_Task instructions_. Begin at the line below that has "theorem Watched.hammer (s" and stop after the line that has "Watched s (trigger rank i e r s) ∧". Please restate only those lines, word for word.

_Given information_.
-- ==== Sys2Proof/Laws/PortLaws.lean ====
section
/-! SUPPORT. The Disturbance Watch and the DRAM Port: what a counted activation, a grant and the performing of an access can
do, and the DRAM as last written. -/

namespace Sys2Proof.Machine

open Sys2Proof

/-! ## The Disturbance Watch -/

/-- The effect of the Disturbance Watch while the threshold stands: its tables keep what R156 promises, and nothing else
moves but the queue of targeted jobs, records, causes and counters. -/
def Watched (s t : State) : Prop :=
  AlertStep s.link t.link ∧ WorkStep s.port.accesses s.wbq t.port.accesses t.wbq ∧ s.report.Later t.report ∧
  (TsqBounded s.patrol.tsq → TsqBounded t.patrol.tsq) ∧
  t = { s with link := { s.link with returns := t.link.returns }
               port := { s.port with accesses := t.port.accesses }
               wbq := t.wbq, patrol := { s.patrol with tsq := t.patrol.tsq }, hammer := t.hammer
               report := t.report, counters := t.counters }

theorem Watched.refl (s : State) : Watched s s := ⟨.refl _, .refl _ _, .refl _, id, rfl⟩

theorem Watched.trans {a b c : State} (h : Watched a b) (k : Watched b c) : Watched a c := by
  obtain ⟨h1, h2, h3, h4, h5⟩ := h
  obtain ⟨k1, k2, k3, k4, k5⟩ := k
  refine ⟨h1.trans k1, h2.trans k2, h3.trans k3, k4 ∘ h4, ?_⟩
  rw [k5, h5]

theorem Noted.watched {s t : State} (h : Noted s t) : Watched s t := by
  obtain ⟨h1, h2, h3, h4⟩ := h
  rw [h4]
  exact ⟨h1.only, h2, h3, id, rfl⟩

/-- The activation tables replaced. -/
theorem Watched.hammer (s : State) (h : Hammer) : Watched s { s with hammer := h } :=
  ⟨.refl _, .refl _ _, .refl _, id, rfl⟩

/-- An insertion into the Targeted Scrub Queue leaves everything but the queue, causes and counters. -/
theorem tsqInsert_watched (rank bank row : Nat) (n : Bool) (s : State) :
    Watched s (tsqInsert rank bank row n s) ∧ (tsqInsert rank bank row n s).hammer = s.hammer := by
  have hb := (tsqInsert_inner rank bank row n s).2.2.2.1
  refine ⟨⟨(tsqInsert_inner rank bank row n s).1, (tsqInsert_inner rank bank row n s).2.1,
    (tsqInsert_inner rank bank row n s).2.2.1, hb, ?_⟩, ?_⟩
  · unfold tsqInsert
    split
    · rfl
    · split
      · rfl
      · split
        · rfl
        · obtain ⟨_, _, h3⟩ := raise_alerted .tsqDropped (count .tsqDropped s)
          rw [h3]
          rfl
  · have h := (tsqInsert_inner rank bank row n s).2.2.2.2.2.2.2.2.2
    rw [h]

theorem handNeighbour_watched (rank bank : Nat) (row : Option Nat) (s : State) :
    Watched s (handNeighbour rank bank row s) ∧ (handNeighbour rank bank row s).hammer = s.hammer := by
  unfold handNeighbour
  split
  · obtain ⟨h1, h2⟩ := tsqInsert_watched rank bank _ true (count .hammerNeighbourJobs s)
    exact ⟨(Noted.count _ _).watched.trans h1, h2⟩
  · exact ⟨.refl s, rfl⟩

/-- A trigger leaves its entry with count 0 and the other entries as they were (R160). -/
theorem trigger_watched (rank i : Nat) (e : HammerEntry) (r : Option Requester) (s : State) :
    Watched s (trigger rank i e r s) ∧
      (trigger rank i e r s).hammer = (setHammer rank i { e with count := 0 } s).hammer := by
  have h1 := handNeighbour_watched rank e.bank (lowerNeighbour s rank e.bank e.row) s
  have h2 := handNeighbour_watched rank e.bank (upperNeighbour s rank e.bank e.row)
    (handNeighbour rank e.bank (lowerNeighbour s rank e.bank e.row) s)
  have h3 : ∀ u : State, Watched u (count .hammerTriggers (setHammer rank i { e with count := 0 } u)) := fun u =>
    (Watched.hammer u _).trans (Noted.count _ _).watched
  have h4 : ∀ (u : State) (p : Prop) [Decidable p] (rec : Record),
      Watched u (if p then handRecord rec u else u) ∧ (if p then handRecord rec u else u).hammer = u.hammer := by
    intro u p _ rec
    split
    · exact ⟨(handRecord_noted _ _).watched, (handRecord_noted rec u).fields.2.2.2.2.2.2.2.2.2.2.2.1⟩
    · exact ⟨.refl u, rfl⟩
  refine ⟨((h1.1.trans h2.1).trans (h3 _)).trans (h4 _ _ _).1, ?_⟩
  refine (h4 _ _ _).2.trans ?_
  have e1 : (handNeighbour rank e.bank (upperNeighbour s rank e.bank e.row)
    (handNeighbour rank e.bank (lowerNeighbour s rank e.bank e.row) s)).hammer = s.hammer := h2.2.trans h1.2
  show Hammer.mk _ _ = Hammer.mk _ _
  simp only [hammerTable, e1]

theorem credit_watched (rank i : Nat) (e : HammerEntry) (r : Requester) (s : State) : Watched s (credit rank i e r s) := by
  unfold credit
  dsimp only
  split
  · exact (Watched.hammer s _).trans (trigger_watched _ _ _ _ _).1
  · exact .hammer s _

theorem countActivation_watched (rank bank row : Nat) (r : Requester) (s : State) :
    Watched s (countActivation rank bank row r s) := by
  unfold countActivation
  split
  · split
    · exact credit_watched _ _ _ _ _
    · exact .refl s
  · split
    · exact credit_watched _ _ _ _ _
    · split
      · exact (Noted.count _ _).watched.trans (credit_watched _ _ _ _ _)
      · exact .refl s

theorem reportActivation_watched (rank bank row : Nat) (r : Requester) (s : State) :
    Watched s (reportActivation rank bank row r s) := by
  unfold reportActivation
  dsimp only
  split
  · exact ((Noted.count _ _).trans (Noted.count _ _)).watched.trans (countActivation_watched _ _ _ _ _)
  · exact (Noted.count _ _).watched

/-- A table with one place replaced by an entry below the threshold that no other place holds. -/
theorem table_set (table : List (Option HammerEntry)) (i : Nat) (e : HammerEntry) (th : Nat)
    (h : table.length = 16 ∧ (∀ place ∈ table, ∀ e ∈ place, e.count < th) ∧ table.Pairwise HammerEntry.apart)
    (hc : e.count < th)
    (ha : ∀ j (hj : j < table.length), j ≠ i → ∀ g ∈ table[j], (e.bank, e.row) ≠ (g.bank, g.row)) :
    (table.set i (some e)).length = 16 ∧ (∀ place ∈ table.set i (some e), ∀ e ∈ place, e.count < th) ∧
      (table.set i (some e)).Pairwise HammerEntry.apart := by
  obtain ⟨h1, h2, h3⟩ := h
  refine ⟨by simpa using h1, ?_, ?_⟩
  · intro p hp x hx
    rcases List.mem_or_eq_of_mem_set hp with hp | rfl
    · exact h2 p hp x hx
    · simp only [Option.mem_def, Option.some.injEq] at hx
      rw [← hx]; exact hc
  · rw [List.pairwise_iff_getElem] at h3 ⊢
    intro a b ha' hb' hab
    simp only [List.length_set] at ha' hb'
    simp only [List.getElem_set]
    by_cases h4 : i = a
    · subst h4
      rw [if_pos rfl, if_neg (by omega)]
      intro g hg k hk
      simp only [Option.mem_def, Option.some.injEq] at hg
      rw [← hg]
      exact ha b hb' (by omega) k hk
    · by_cases h5 : i = b
      · subst h5
        rw [if_neg h4, if_pos rfl]
        intro g hg k hk
        simp only [Option.mem_def, Option.some.injEq] at hk
        rw [← hk]
        exact (ha a ha' (by omega) g hg).symm
      · rw [if_neg h4, if_neg h5]
        exact h3 a b ha' hb' hab

/-- Tables with one entry of one rank replaced. -/
theorem below_set {s : State} {th : Nat} (h : s.hammer.Below th) (rank i : Nat) (e : HammerEntry) (hc : e.count < th)
    (ha : ∀ j (hj : j < (hammerTable s rank).length), j ≠ i →
      ∀ g ∈ (hammerTable s rank)[j], (e.bank, e.row) ≠ (g.bank, g.row)) :
    (setHammer rank i e s).hammer.Below th := by
  obtain ⟨h1, h2⟩ := h
  refine ⟨by simpa [setHammer] using h1, ?_⟩
  intro t ht
  simp only [setHammer] at ht
  by_cases hr : rank < s.hammer.tables.length
  · have et : hammerTable s rank = s.hammer.tables[rank] := by simp [hammerTable, List.getD, hr]
    rcases List.mem_or_eq_of_mem_set ht with ht | rfl
    · exact h2 t ht
    · exact table_set _ i e th (et ▸ h2 _ (List.getElem_mem hr)) hc ha
  · rw [List.set_eq_of_length_le (by omega)] at ht
    exact h2 t ht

_Reply to the exercise_.
theorem Watched.hammer (s : State) (h : Hammer) : Watched s { s with hammer := h } :=
  ⟨.refl _, .refl _ _, .refl _, id, rfl⟩

/-- An insertion into the Targeted Scrub Queue leaves everything but the queue, causes and counters. -/
theorem tsqInsert_watched (rank bank row : Nat) (n : Bool) (s : State) :
    Watched s (tsqInsert rank bank row n s) ∧ (tsqInsert rank bank row n s).hammer = s.hammer := by
  have hb := (tsqInsert_inner rank bank row n s).2.2.2.1
  refine ⟨⟨(tsqInsert_inner rank bank row n s).1, (tsqInsert_inner rank bank row n s).2.1,
    (tsqInsert_inner rank bank row n s).2.2.1, hb, ?_⟩, ?_⟩
  · unfold tsqInsert
    split
    · rfl
    · split
      · rfl
      · split
        · rfl
        · obtain ⟨_, _, h3⟩ := raise_alerted .tsqDropped (count .tsqDropped s)
          rw [h3]
          rfl
  · have h := (tsqInsert_inner rank bank row n s).2.2.2.2.2.2.2.2.2
    rw [h]

theorem handNeighbour_watched (rank bank : Nat) (row : Option Nat) (s : State) :
    Watched s (handNeighbour rank bank row s) ∧ (handNeighbour rank bank row s).hammer = s.hammer := by
  unfold handNeighbour
  split
  · obtain ⟨h1, h2⟩ := tsqInsert_watched rank bank _ true (count .hammerNeighbourJobs s)
    exact ⟨(Noted.count _ _).watched.trans h1, h2⟩
  · exact ⟨.refl s, rfl⟩

/-- A trigger leaves its entry with count 0 and the other entries as they were (R160). -/
theorem trigger_watched (rank i : Nat) (e : HammerEntry) (r : Option Requester) (s : State) :
    Watched s (trigger rank i e r s) ∧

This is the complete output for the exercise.